It’s becoming quite common to find articles and think-pieces that tout the countless benefits and advantages of big data analytics offer companies and organizations across all industries. What isn’t as common is a clear idea of what data and analytics are. For most people, these two concepts were forgotten shortly after university, and are used only tangentially. However, it’s becoming quite clear that to be truly successful and find the best ways to constantly maintain an edge, understanding analytics is vital.
That still leaves the question of what exactly these concepts are. Data may seem like a simple concept but is nevertheless accompanied by several ideas that can make the difference between success and failure. Similarly, analytics has become such a multi-faceted field that requires some basic knowledge. You don’t need to spend years learning what data and analytics are though. Starting from the beginning can help paint a much clearer picture.
What is Data?
In its simplest form, data is just information. Everything companies and consumers do online and even offline creates information. This information can be incredibly specific—including demographic data, behavioural information, and other personal details—or can relate to larger groups as an aggregate.
Major corporations like Facebook and Google can gather data from even the most seemingly innocuous activities online and use it to better optimize their services. This new massive stream of information has led to the creation of the field of big data, which focuses on datasets (groupings of information) that are simply too large to analyze with traditional systems.
Data by itself doesn’t reveal much, and especially when viewed without context or method. To really understand what data is saying, there must be a method to clean it, organize it, and interpret it better, and this is where analytics comes into the picture.
What is Analytics?
Analytics is the way we turn thousands of data points into meaningful insights that can be applied to business processes. Today, analytics has outgrown the academic sphere to play a central role in most companies’ development and growth strategies. This is because analytics helps find patterns in data that can highlight areas for improvement, successful tactics, and even show potential trends for the future.
The field of analytics is an umbrella term for a variety of more specific areas, and it can be applied to almost any industry today with success thanks to advanced data analytics software. Moreover, modern technology like machine learning and AI have made analytics a much more accessible field and have expanded its uses outside of statistics.
So How Do Analytics and Data Help Businesses?
Analytics needs data to work, and data that hasn’t been sorted and analyzed is not very helpful. Data needs to be properly interpreted and organized to be useful, a process that includes removing data that isn’t useful (scrubbing the data), organizing it into more logical groupings, and connecting data points to find patterns, insights, and useful information that might hint at future tendencies.

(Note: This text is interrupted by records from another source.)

theorem State.trigger_leaves {μ : Nat} {s₀ : State} {s : State} (hl : Leaves μ s₀ s) (hμ : 0x10001990084000003010 ||| μ = μ) (n line mark target : Nat) :
    Leaves μ s₀ (State.trigger s n line mark target) := by
  refine hl.step (k := 0x10001990084000003010) ?_ hμ
  clear hl hμ
  unfold State.trigger
  try dsimp only
  repeat' first
    | with_reducible assumption
    | with_reducible exact Leaves.refl _ _
    | decide
    | with_reducible apply Part.bit (F.GAF_TRIG_DISC_CNT_COUNT_part ..)
    | with_reducible apply Leaves.bump
    | with_reducible apply State.byMark_leaves
    | with_reducible apply State.enqueue_leaves
    | with_reducible apply State.merge_leaves
    | with_reducible apply State.skip_leaves
    | with_reducible apply Leaves.ite
    | split
    | dsimp only

theorem State.gaffersTake_leaves {μ : Nat} {s₀ : State} {s : State} (hl : Leaves μ s₀ s) (hμ : 0x10001990084000003010 ||| μ = μ) (h : Held) :
    Leaves μ s₀ (State.gaffersTake s h) := by
  refine hl.step (k := 0x10001990084000003010) ?_ hμ
  clear hl hμ
  unfold State.gaffersTake
  try dsimp only
  repeat' first
    | with_reducible assumption
    | with_reducible exact Leaves.refl _ _
    | decide
    | with_reducible apply State.trigger_leaves
    | with_reducible refine Leaves.forEach (fun _ _ _ => ?_) ?_
    | with_reducible refine Leaves.forEachFst (fun _ _ _ => ?_) ?_
    | dsimp only

theorem State.toGaffers_leaves {μ : Nat} {s₀ : State} {s : State} (hl : Leaves μ s₀ s) (hμ : 0x10041990084000003010 ||| μ = μ) (h : Held) :
    Leaves μ s₀ (State.toGaffers s h) := by
  refine hl.step (k := 0x10041990084000003010) ?_ hμ
  clear hl hμ
  unfold State.toGaffers
  try dsimp only
  repeat' first
    | with_reducible assumption
    | with_reducible exact Leaves.refl _ _
    | decide
    | with_reducible apply State.gaffersTake_leaves
    | with_reducible apply Leaves.upd_pwr
    | with_reducible apply Leaves.ite
    | dsimp only

theorem State.drainCrossing_leaves {μ : Nat} {s₀ : State} {s : State} (hl : Leaves μ s₀ s) (hμ : 0x10041990084000003010 ||| μ = μ)  :
    Leaves μ s₀ (State.drainCrossing s) := by
  refine hl.step (k := 0x10041990084000003010) ?_ hμ
  clear hl hμ
  unfold State.drainCrossing
  try dsimp only
  repeat' first
    | with_reducible assumption
    | with_reducible exact Leaves.refl _ _
    | decide
    | with_reducible apply State.gaffersTake_leaves
    | with_reducible apply Leaves.upd_pwr
    | with_reducible refine Leaves.forEach (fun _ _ _ => ?_) ?_
    | with_reducible refine Leaves.forEachFst (fun _ _ _ => ?_) ?_
    | dsimp only

theorem State.applySwitch_leaves {μ : Nat} {s₀ : State} {s : State} (hl : Leaves μ s₀ s) (hμ : 0x10001990080000003010 ||| μ = μ) (n : Nat) :
    Leaves μ s₀ (State.applySwitch s n) := by
  refine hl.step (k := 0x10001990080000003010) ?_ hμ
  clear hl hμ
  unfold State.applySwitch
  try dsimp only
  repeat' first
    | with_reducible assumption
    | with_reducible exact Leaves.refl _ _
    | decide
    | with_reducible apply Part.bit (F.GAF_STATUS_SEL_part ..)
    | with_reducible apply Part.bit (F.GAF_SWITCH_ARM_part ..)
    | with_reducible apply Part.bit (F.GAF_STATUS_SWITCH_WAIT_part ..)
    | with_reducible apply Leaves.wr
    | with_reducible apply State.raise_leaves
    | with_reducible apply Leaves.ite
    | dsimp only

theorem State.issueCycle_leaves {μ : Nat} {s₀ : State} {s : State} (hl : Leaves μ s₀ s) (hμ : 0x60c1005000 ||| μ = μ) (n : Nat) (win : Bool) :
    Leaves μ s₀ (State.issueCycle s n win) := by
  refine hl.step (k := 0x60c1005000) ?_ hμ
  clear hl hμ
  unfold State.issueCycle
  try dsimp only
  repeat' first
    | with_reducible assumption
    | with_reducible exact Leaves.refl _ _
    | decide
    | with_reducible apply State.dispatch_leaves
    | with_reducible apply State.setGaf_leaves
    | with_reducible apply Leaves.ite
    | dsimp only

theorem execRun_leaves {s s' : State} (n : Fin 16) (h : execRun n s = .next s') : Leaves 0x110619d008e0c110701a s s' := by
  unfold execRun at h
  refine act_leaves h ?_
  try dsimp only
  clear h
  repeat' first
    | with_reducible apply State.endClock_leaves
    | with_reducible assumption
    | with_reducible exact Leaves.refl _ _
    | decide
    | with_reducible apply State.advance_leaves
    | with_reducible apply State.applySwitch_leaves
    | with_reducible apply State.holdRun_leaves
    | with_reducible apply State.instr_leaves
    | intro _
    | with_reducible apply State.issueCycle_leaves
    | with_reducible apply State.progErr_leaves
    | with_reducible apply Leaves.ite
    | dsimp only

theorem execGafferNop_leaves {s s' : State} (n : Fin 16) (h : execGafferNop n s = .next s') : Leaves 0x4000001000 s s' := by
  unfold execGafferNop at h
  refine act_leaves h ?_
  try dsimp only
  clear h
  repeat' first
    | with_reducible apply State.endClock_leaves
    | with_reducible assumption
    | with_reducible exact Leaves.refl _ _
    | decide
    | with_reducible apply State.advance_leaves
    | with_reducible apply State.instr_leaves
    | intro _
    | dsimp only

theorem execWaitTrig_leaves {s s' : State} (n : Fin 16) (h : execWaitTrig n s = .next s') : Leaves 0x4000001000 s s' := by
  unfold execWaitTrig at h
  refine act_leaves h ?_
  try dsimp only
  clear h
  repeat' first
    | with_reducible apply State.endClock_leaves
    | with_reducible assumption
    | with_reducible exact Leaves.refl _ _
    | decide
    | (with_reducible apply Part.bit (p := .gafRegs) <;> first | decide | exact regPart_gafRegs (by omega) (by omega) (by omega))
    | with_reducible apply Leaves.setReg
    | with_reducible apply State.advance_leaves
    | with_reducible apply State.instr_leaves
    | intro _
    | with_reducible apply State.setGaf_leaves
    | with_reducible apply State.setQueue_leaves
    | exact Mask.bit (regPart_bit _) (by decide)
    | with_reducible apply Leaves.ite
    | split
    | dsimp only

theorem execWaitEvt_leaves {s s' : State} (n : Fin 16) (h : execWaitEvt n s = .next s') : Leaves 0x4000003000 s s' := by
  unfold execWaitEvt at h
  refine act_leaves h ?_
  try dsimp only
  clear h
  repeat' first
    | with_reducible apply State.endClock_leaves
    | with_reducible assumption
    | with_reducible exact Leaves.refl _ _
    | decide
    | with_reducible apply Part.bit (F.GAF_STATUS_LAST_COND_part ..)
    | with_reducible apply Leaves.wr
    | with_reducible apply State.advance_leaves
    | with_reducible apply State.instr_leaves
    | intro _
    | with_reducible apply evtPendFld_bit
    | split
    | dsimp only

theorem execSelectWindow_leaves {s s' : State} (n : Fin 16) (h : execSelectWindow n s = .next s') : Leaves 0x4000001000 s s' := by
  unfold execSelectWindow at h
  refine act_leaves h ?_
  try dsimp only
  clear h
  repeat' first
    | with_reducible apply State.endClock_leaves
    | with_reducible assumption
    | with_reducible exact Leaves.refl _ _
    | decide
    | with_reducible apply Part.bit (F.GAF_STATUS_SEL_part ..)
    | with_reducible apply Leaves.wr
    | with_reducible apply State.advance_leaves
    | with_reducible apply State.instr_leaves
    | intro _
    | with_reducible apply Leaves.ite
    | dsimp only

theorem execLoop_leaves {s s' : State} (n : Fin 16) (h : execLoop n s = .next s') : Leaves 0x110619d008c00010701a s s' := by
  unfold execLoop at h
  refine act_leaves h ?_
  try dsimp only
  clear h
  repeat' first
    | with_reducible apply State.endClock_leaves
    | with_reducible assumption
    | with_reducible exact Leaves.refl _ _
    | decide
    | with_reducible apply State.advance_leaves
    | with_reducible apply State.goto_leaves
    | with_reducible apply State.instr_leaves
    | intro _
    | with_reducible apply State.progErr_leaves
    | with_reducible apply State.setLoops_leaves
    | with_reducible apply Leaves.ite
    | dsimp only

theorem execEndloop_leaves {s s' : State} (n : Fin 16) (h : execEndloop n s = .next s') : Leaves 0x110619d008c00010701a s s' := by
  unfold execEndloop at h
  refine act_leaves h ?_
  try dsimp only
  clear h
  repeat' first
    | with_reducible apply State.endClock_leaves
    | with_reducible assumption
    | with_reducible exact Leaves.refl _ _
    | decide
    | with_reducible apply State.advance_leaves
    | with_reducible apply State.goto_leaves
    | with_reducible apply State.instr_leaves
    | intro _
    | with_reducible apply State.progErr_leaves
    | with_reducible apply State.setLoops_leaves
    | with_reducible apply Leaves.ite
    | split
    | dsimp only

theorem State.setInjects_leaves {μ : Nat} {s₀ : State} {s : State} (hl : Leaves μ s₀ s) (hμ : 0x4000001000 ||| μ = μ) (n : Nat) (l : List Inject) :
    Leaves μ s₀ (State.setInjects s n l) := by
  refine hl.step (k := 0x4000001000) ?_ hμ
  clear hl hμ
  unfold State.setInjects
  try dsimp only
  repeat' first
    | with_reducible assumption
    | with_reducible exact Leaves.refl _ _
    | decide
    | with_reducible apply Part.bit (F.GAF_STATUS_INJ_BUSY_part ..)
    | with_reducible apply Leaves.wr
    | with_reducible apply State.setGaf_leaves
    | dsimp only

theorem execInject_leaves {s s' : State} (n : Fin 16) (h : execInject n s = .next s') : Leaves 0x10001990084000003010 s s' := by
  unfold execInject at h
  refine act_leaves h ?_
  try dsimp only
  clear h
  repeat' first
    | with_reducible apply State.endClock_leaves
    | with_reducible assumption
    | with_reducible exact Leaves.refl _ _
    | decide
    | with_reducible apply State.advance_leaves
    | with_reducible apply State.instr_leaves
    | intro _
    | with_reducible apply State.raise_leaves
    | with_reducible apply State.setInjects_leaves
    | with_reducible apply Leaves.ite
    | dsimp only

For most businesses, collecting data happens throughout several points in their production and value chains. Retailers, for example, collect data from suppliers, their own warehouses, points of sale, customer surveys, and even online visitors to their websites. All this information provides different insights and can be used for a variety of reasons including better marketing strategies, tailored promotions, value chain improvements, and operational fixes. Data analytics helps companies understand themselves better and lets them create better strategies based on their findings by turning data into actionable insights.
There are several key areas where implementing a regimen of analytics can be a major win for businesses. One of the first areas many companies look at with data analytics is inside their own operations. Companies consistently set goals, milestones, and objectives to reach, but tracking them isn’t always easy. By focusing on the data teams and business segments produce, it’s easy to create key performance indicators and have clear, tangible ways to measure them.
Similarly, analytics can significantly improve customer relations and support. Service, retention, and engagement are all based on the idea of understanding not just what customers want at a specific moment, but what they may want in the future. Using predictive analytics and visualizations, companies can see the areas where customers are satisfied, areas where they can improve, and more importantly, where these preferences may lead in the future. Marketing can also be greatly enhanced thanks to analytics. It’s much easier to track success by measuring correlated data such as conversions, click-throughs, interactions on social media, and other similar measures before implementing findings in future campaigns.
It doesn’t require a PhD in statistics to dive into analytics. By finding the right tools and platforms to analyze and better interpret the data your company produces, you can start making smarter decisions to get a let up on your competition.